Aha! I like it very much. I suspect it will still evolve a bit--as most good things do--but it gets the point across, and also provides a lot of good, useful information that will assist human classifiers in listing (only) the spammiest domains.

On a related note, do we want to say anything in this document (or possibly another document) about whitelisting criteria? There are really three main categories:

1. Blacklist material (that's what your policy addresses very well)

1.5. "Almost" blacklist material (the grey ones); ala the "UC" list, are the domains that are almost totally spammers, but may have a few borderline uses

2. Domains that should not be listed, but are not necessarily of "whitelist" merit. These are mostly the domains where insufficient data (or effort) exists to make a determination, which, for good or for ill, is where the bulk of our human efforts are currently focused.

3. Domains that are white; i.e., have definite legitimate uses

OK, that's four.
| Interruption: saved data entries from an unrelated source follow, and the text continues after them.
/-- What each command can write at most: parts of the state, and registers by name. -/
def reachOf : Instr → List Part × List RegName
  | .get .. | .getRange .. | .exists .. | .getMeta .. | .put .. | .putIf .. | .patch .. | .append .. | .delete ..
  | .deleteIf .. | .batch .. | .stageOpen .. | .stageData .. | .stagePublish .. | .stageDiscard .. | .scan ..
  | .snapshotOpen .. | .snapshotClose .. | .barrier .. | .descriptorFetch .. | .hostFetchDone .. =>
    (dataParts, dataRegs)
  | .readResume .. =>
    (dataParts ++ [.free], dataRegs)
  | .operationDispatch .. =>
    (townParts ++ [.cfl, .upd, .free], ledRegs ++ townRegs ++ [.adErr, .cipDrbgStat, .kveIdxStat, .ptpWaitStat])
  | .stampCounterWaitEnd .. | .commitWaitDone .. =>
    (dataParts ++ [.clk], dataRegs)
  | .stagedIdleTimeout .. =>
    ([.clk, .kv, .sup, .ev], [])
  | .leaseExpiry .. =>
    ([.clk, .kv], [])
  | .identify .. | .keyspaceQuery .. | .getHealth .. | .updateQuery .. | .eventClear .. =>
    (finishParts, ringRegs)
  | .keyspaceCreate .. | .keyspaceDelete .. =>
    (townParts ++ [.free], townRegs ++ [.cipDrbgStat])
  | .setPowerState .. =>
    (finishParts ++ [.power, .time, .net], countRegs ++ ringRegs)
  | .powerEntryDone .. =>
    (finishParts ++ [.clk, .power, .time, .net, .cip, .drt, .free], countRegs ++ ringRegs ++ [.cipKpSlotStat, .cipKpStat, .cipKpUse, .netWakeBad, .netWakePat, .ywpKeyStat])
  | .powerEntryAbandon .. =>
    (finishParts ++ [.clk, .power, .time, .net], countRegs ++ ringRegs)
  | .stateDump .. =>
    (finishParts, ringRegs)
  | .updateChunk .. =>
    (finishParts ++ [.upd, .power, .net, .time], ringRegs ++ countRegs)
  | .updateConfirm .. =>
    (finishParts ++ [.cfl, .upd], ringRegs)
  | .townQuery .. | .townJoin .. | .townLeave .. | .townRemove .. | .townMove .. | .townHallReturn .. | .termQuery ..
  | .leave .. | .mapDelta .. | .mapAck .. | .mapFull .. | .replAck .. | .transferCopyDone .. | .transferReady ..
  | .takeover .. | .forwardedTownControl .. =>
    (townParts, townRegs)
  | .ledgerSet .. =>
    (finishParts, ledRegs ++ ringRegs)
  | .logEraseDone .. =>
    (finishParts ++ [.cfl, .free], ringRegs ++ [.cflEccStat])
  | .summaryPoll .. | .doorbellPoll .. =>
    ([.clk, .host, .out], [.hqPollStat])
  | .swapReturn .. =>
    ([.clk, .host, .sup, .ev, .out], [.hqFuncStat])
  | .doorbellReadDone .. | .descriptorReadFault .. =>
    ([.host, .sup, .ev], [])
  | .adminDoorbellPoll .. | .msixCoalesceTimeout .. | .cqHeadReread .. =>
    ([.clk, .host, .out], [])
  | .hqAdmKick .. =>
    ([.host, .out], [])
  | .ringEnable .. =>
    (finishParts ++ [.power, .time, .net], countRegs ++ ringRegs ++ [.hqAdmCtrl, .hqRingCtrl])
  | .ringResetRequest .. =>
    ([.host], [.hqAdmCtrl, .hqRingCtrl])
  | .vfEnableSet .. | .pcieLinkReachesL0 .. =>
    ([.host], [])
  | .queueResetTaken .. =>
    ([.kv, .host, .tun, .media, .ywp, .out], ringRegs)
  | .queueResetDone .. =>
    ([.host, .out], ringRegs ++ [.hqAdmCtrl, .hqRingCtrl])
  | .functionLevelReset .. | .vfEnableClear .. =>
    (finishParts ++ [.latches, .held, .winLatch, .cip], pageRegs ++ [.ywpKeyStat])
  | .leafWriteBack .. =>
    ([.clk, .power, .index, .media, .time, .net, .sup, .ev, .out], countRegs)
  | .leafRebuildDone .. =>
    ([.index, .sup, .ev], [])
  | .adScrub .. =>
    ([.clk, .tun, .sup, .ev], [.adErr])
  | .tunDrain .. =>
    (dataParts ++ [.town], countRegs ++ ringRegs ++ [.adErr, .adStat, .kveIdxStat])
  | .powerFailFlush .. =>
    ([.power, .kv, .tun, .media, .drt, .cfl, .ev, .out, .free], [])
  | .flushEnd .. | .pwrfailRestart .. | .frameReceive .. | .managementLinkChange .. | .trialExpiry .. | .coldStart ..
  | .perstNRelease .. | .internalColdReset .. | .refclkReturn .. | .registerWrite .. =>
    (coldParts, RegName.all)
  | .lunRelease .. =>
    ([.media], [.medLunCtrl])
  | .nandReadDone .. =>
    (dataParts, dataRegs ++ [.cipKpUse, .medRawStat])
  | .nandProgramDone .. =>
    (dataParts ++ [.town], dataRegs ++ [.cipKpUse, .medRawStat, .medSpgStat])
  | .nandEraseDone .. | .lunTimeout .. =>
    (dataParts ++ [.town], dataRegs ++ [.cipKpUse, .medRawStat])
  | .terraceCloseTimeout .. | .spargeTargetPad .. =>
    ([.clk, .power, .media, .time, .net, .sup, .ev, .out], countRegs)
  | .setVerify .. =>
    (finishParts ++ [.index, .town], ringRegs)
  | .eraseResume .. | .mediaMapCheckpoint .. =>
    ([.media], [])
  | .rawReadGo .. =>
    ([.power, .media, .time, .net, .sup, .ev, .out], countRegs ++ [.medRawCtrl, .medRawStat])
  | .spargeVictimSelect .. | .blockErase .. =>
    ([.power, .media, .time, .net, .sup, .ev, .out], countRegs)
  | .epochAdvance .. | .tempHistogramTick .. =>
    ([.clk, .media], [])
  | .scrubPass .. =>
    ([.clk, .media, .sup, .ev], [])
  | .handshake .. =>
    ([.town, .ywp, .cip, .sup, .ev, .out, .free], [.ywpDrop, .ywpKeyStat])
  | .data .. =>
    (townParts ++ [.free], dataRegs ++ [.ywpDrop])
  | .ack .. | .close .. =>
    (sessionParts ++ [.town, .free], [.ywpDrop, .ywpKeyStat])
  | .sessionOpen .. =>
    ([.ywp, .cip, .sup, .ev, .out], [])
  | .handshakeRetransmit .. | .epochWaitTimeout .. =>
    ([.clk, .ywp, .out], [])
  | .handshakeTimeout .. | .oldGenerationErase .. =>
    ([.clk, .ywp, .cip, .sup, .ev], [])
  | .closedSlotFree .. =>
    ([.clk, .ywp, .cip], [])
  | .ackDelayTimeout .. | .retransmitTimeout .. | .sessionDead .. | .keepalive .. | .windowProbe .. =>
    (sessionParts ++ [.clk], [.ywpKeyStat])
  | .pacedTransmit .. | .idleSessionClose .. =>
    (sessionParts, [.ywpKeyStat])
  | .requestDispatch .. =>
    (dataParts ++ [.cip], dataRegs ++ [.ywpDedupStat])
  | .requestRecordExpiry .. =>
    ([.clk, .ywp], [])
  | .termRound .. | .memberFailedDeclare .. | .cutTimeout .. =>
    (townParts ++ [.clk], townRegs)
  | .join .. | .heartbeat .. =>
    ([.town, .ywp, .out], [.twnDrop])
  | .joinReply .. =>
    (finishParts ++ [.town], ringRegs ++ [.twnDrop])
  | .heartbeatSend .. =>
    (townParts ++ [.clk], townRegs)
  | .heartbeatMiss .. =>
    ([.clk, .town, .ywp, .out], [])
  | .leaseLapse .. =>
    ([.clk, .town, .sup, .ev], [])
  | .suspect .. =>
    ([.town], [.twnDrop])
  | .mapFetch .. =>
    ([.ywp, .out], [.twnDrop])
  | .replicate .. | .transferData .. =>
    (changeParts, changeRegs)
  | .keyspaceReq .. =>
    (townParts ++ [.free], townRegs ++ [.cipDrbgStat])
  | .keyDist .. =>
    (finishParts ++ [.cip], ringRegs ++ [.cipErr, .cipKpSlotStat, .cipKpStat, .cipKpUse, .twnDrop, .ywpKeyStat])
  | .ownerRetryTimeout .. =>
    (finishParts ++ [.clk], ringRegs)
  | .townJoinTimeout .. =>
    ([.clk, .power, .index, .upd], [])
  | .ptpSyncExchange .. =>
    ([.clk, .time, .sup, .ev], [.ptpIncr, .ptpStat])
  | .ptpAnnounce .. | .ptpTodSet .. =>
    ([.time], [])
  | .configurationRequest .. =>
    ([.host, .out], [])
  | .ptpMessageSend .. =>
    ([.out], [])
  | .announceReceiptTimeout .. | .ppsLoss .. =>
    ([.clk, .time, .sup, .ev], [])
  | .ppsInEdge .. =>
    ([.clk, .time, .sup, .ev], [.ptpIncr, .ptpPpsTs, .ptpStat])
  | .ppsOutEdge .. | .ppsOutWidthEnd .. =>
    ([.clk, .time], [])
  | .txFrameStart .. | .parkEvaluation .. =>
    ([.clk, .net, .out], countRegs)
  | .fwTransmit .. =>
    ([.net], [.netFwqCtrl])
  | .portEnable .. =>
    ([.net], [.netPortCtrl])
  | .linkUp .. =>
    ([.time, .net, .sup, .ev], [])
  | .linkTimeout .. | .crossChangeTime .. =>
    ([.clk, .net], countRegs)
  | .linkDown .. =>
    ([.time, .net, .sup, .ev], countRegs)
  | .bankFailover .. =>
    ([.clk, .net, .sup, .ev], countRegs)
  | .partnerTtlExpiry .. | .gateEntryAdvance .. =>
    ([.clk, .net], [])
  | .restoreDemand .. =>
    ([.power, .time, .net, .sup, .ev, .out], countRegs)
  | .parkReq .. | .restoreReq .. =>
    ([.net, .out], countRegs)
  | .parkAck .. | .nak .. | .restoreAck .. =>
    ([.net, .sup, .ev, .out], countRegs)
  | .laneSwitchPoint .. =>
    ([.clk, .net, .sup, .ev, .out], countRegs)
  | .alignmentRecovery .. =>
    ([.time, .net, .sup, .ev, .free], countRegs)
  | .restoreNoAnswer .. =>
    ([.clk, .time, .net, .sup, .ev], countRegs)
  | .crossChange .. =>
    ([.town, .ywp, .net, .sup, .ev, .out], [.netCrossCtrl])
  | .wakeCheckReverify .. =>
    ([.clk, .net, .sup, .ev], [.netWakeBad, .netWakePat])
  | .mdioGo .. =>
    ([.net, .out], [.netMgmtMdio])
  | .mdioDone .. =>
    ([.clk, .net], [.netMgmtMdio])
  | .loadTrk .. =>
    ([.ywp, .cip, .sup, .ev, .out], [.cipErr, .cipKpStat, .cipKpTrk, .cipKpWrap])
  | .loadSlot .. =>
    ([.kv, .ywp, .cip, .sup, .ev, .out], keyPageRegs ++ [.cipErr])
  | .clearSlot .. =>
    (finishParts ++ [.cip], keyPageRegs ++ ringRegs ++ [.cipErr])
  | .clearAll .. =>
    (finishParts ++ [.cip], keyPageRegs ++ ringRegs ++ [.cipErr, .ywpKeyStat])
  | .keyPageIsolationFault .. =>
    ([.sup, .ev, .out], [.cipErr])
  | .sessionKeyLoad .. | .sessionKeyErase .. =>
    ([.cip], [.cipSkData, .cipSkStat])
  | .entropyHealthFail .. =>
    ([.cip, .sup, .ev], [.cipDrbgStat])
  | .drbgRestart .. =>
    ([.cip], [.cipDrbgStat])
  | .rngRead .. =>
    ([.latches, .cip, .out, .free], [.cipDrbgStat, .cipRngValid])
  | .ledgerWindow .. =>
    ([.clk, .led], [.ledStat])
  | .nandOpGrant .. =>
    ([.media, .led], [.cipKpUse])
  | .dieSensorRead .. =>
    ([.clk, .power, .kv, .tun, .media, .led, .drt, .sup, .ev, .out], [.ledTemp])
  | .externalSensorRead .. =>
    ([.clk, .led, .sup, .ev], [.ledTemp])
  | .thermalEvaluation .. =>
    ([.clk, .led, .drt, .sup, .ev], [.ledThermStat])
  | .pwmPeriod .. =>
    ([.drt, .sup, .ev, .free], [])
  | .commutation .. | .listenEnd .. | .coastEnd .. | .runStable .. =>
    ([.clk, .drt], [])
  | .overcurrentTrip .. | .detectDone .. | .driverFault .. | .driverFaultClear .. =>
    ([.drt, .sup, .ev], [])
  | .brakeTimeout .. | .rampTimeout .. | .chopperTestEnd .. =>
    ([.clk, .drt, .sup, .ev], [])
  | .fbusSample .. =>
    ([.clk, .drt, .sup, .ev], [.drtBusStat])
  | .channelClear .. | .clearChop .. =>
    ([.drt], [])
  | .curveApply .. =>
    ([.drt], [.drtChStat])
  | .program .. | .eraseSector .. | .eraseBank .. | .marginVerify .. | .eccStatus .. | .suspend .. | .resume .. | .setWp .. =>
    ([.cfl, .sup, .ev, .out, .free], [.cflEccStat, .cflQCtrl])
  | .cflOperationDone .. =>
    ([.clk, .cfl, .sup, .ev, .out, .free], [.cflEccStat, .cflParamPtr])
  | .bankExecWrite .. =>
    ([], [.cflBankExec])
  | .cflBusFault .. | .codeFlashRead .. =>
    ([.sup, .ev, .out], [.cflEccStat])
  | .mgmtMessage .. =>
    ([.ywp, .cfl, .upd, .sup, .ev, .media, .power, .net, .time, .out], countRegs)
  | .caskHeaderIdleWrite .. =>
    ([.clk, .upd], [])
  | .trialStop .. | .recoveryPiece .. =>
    ([.upd], [])
  | .recoveryData .. | .recoveryQuery .. =>
    ([.upd, .out], [])
  | .recoveryCheckDone .. =>
    ([.ident, .power, .cfl, .upd, .sup, .ev], [.cflBankExec, .cflStat])
  | .eventReport .. =>
    ([.sup, .ev], [])
  | .frontBufferProgram .. | .counterEntryWrite .. | .nonceExpiry .. =>
    ([.clk, .ev], [])
  | .evtCursorWrite .. =>
    ([], [.evtCursor])
  | .evtWindowLatch .. =>
    ([.latches, .out], [])
  | .evtWindowAdvance .. =>
    ([.out], [.evtCursor])
  | .nonceDraw .. =>
    ([.latches, .cip, .ev, .out, .free], [.cipDrbgStat])
  | .stwSelect .. =>
    ([.winLatch], [.stwSel])
  | .stwLatch .. =>
    ([.winLatch, .out], [])
  | .porstNFall .. =>
    ([.power, .kv, .tun, .media, .drt, .cfl, .ev, .free], [])
  | .hostReset .. =>
    ([.latches, .held, .winLatch, .power, .kv, .host, .tun, .media, .cip], pageRegs)
  | .startStageDone .. =>
    (sessionParts ++ [.clk, .ident, .power, .index, .time, .town, .net, .led, .drt, .cfl, .upd], RegName.all)
  | .refclkLoss .. =>
    ([.power, .kv, .host, .tun, .media, .net, .drt, .sup, .ev, .out], [.clkStat])
  | .dramPatrolScrub .. =>
    ([.clk, .kv, .media, .sup, .ev], [.drmChStat])
  | .setupLock .. =>
    ([.power], [.glbSetupLock])
  | .supRelease .. =>
    ([.sup, .out], [])
  | .registerLatchingRead .. =>
    ([.latches, .winLatch, .cip, .sup, .ev, .out, .free], RegName.all)
  | .keyspaceReqAnswer .. =>
    (finishParts, ringRegs ++ [.twnDrop])
  | .hallUnreachableTimeout .. =>
    (finishParts ++ [.clk, .town], ringRegs)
If we really want to reduce FPs, we need to carefully consider *all* of these categories when analysing potential domains. I spend just as much time pulling domains out of ham as I do pulling domains out of spam.

The distinction between 2 and 3 is almost as difficult as the distinction between 1 and 2 sometimes.

- Ryan

Jeff Chan

10:45 a.m.

On Friday, September 24, 2004, 11:24:57 PM, Ryan Thompson wrote:

...

do we want to say anything in this document (or possibly another document) about whitelisting criteria? There are really three main categories:

...

Blacklist material (that's what your policy addresses very well)

...

1.5. "Almost" blacklist material (the grey ones); ala the "UC" list, are the domains that are almost totally spammers, but may have a few borderline uses

...

Domains that should not be listed, but are not necessarily of "whitelist" merit. These are mostly the domains where insufficient data (or effort) exists to make a determination, which, for good or for ill, is where the bulk of our human efforts are currently focused.

...

Domains that are white; i.e., have definite legitimate uses

...

OK, that's four. If we really want to reduce FPs, we need to carefully consider *all* of these categories when analysing potential domains. I spend just as much time pulling domains out of ham as I do pulling domains out of spam.

...

The distinction between 2 and 3 is almost as difficult as the distinction between 1 and 2 sometimes.

...

Ryan

I agree with 1 and 3, but another way to look at the undecided middle ground might be to say that if a domain or IP has not proven to be blacklist material and has not been falsely listed and therefore in need of whitelisting, then it perhaps can be ignored until it gets into category 1 or 3.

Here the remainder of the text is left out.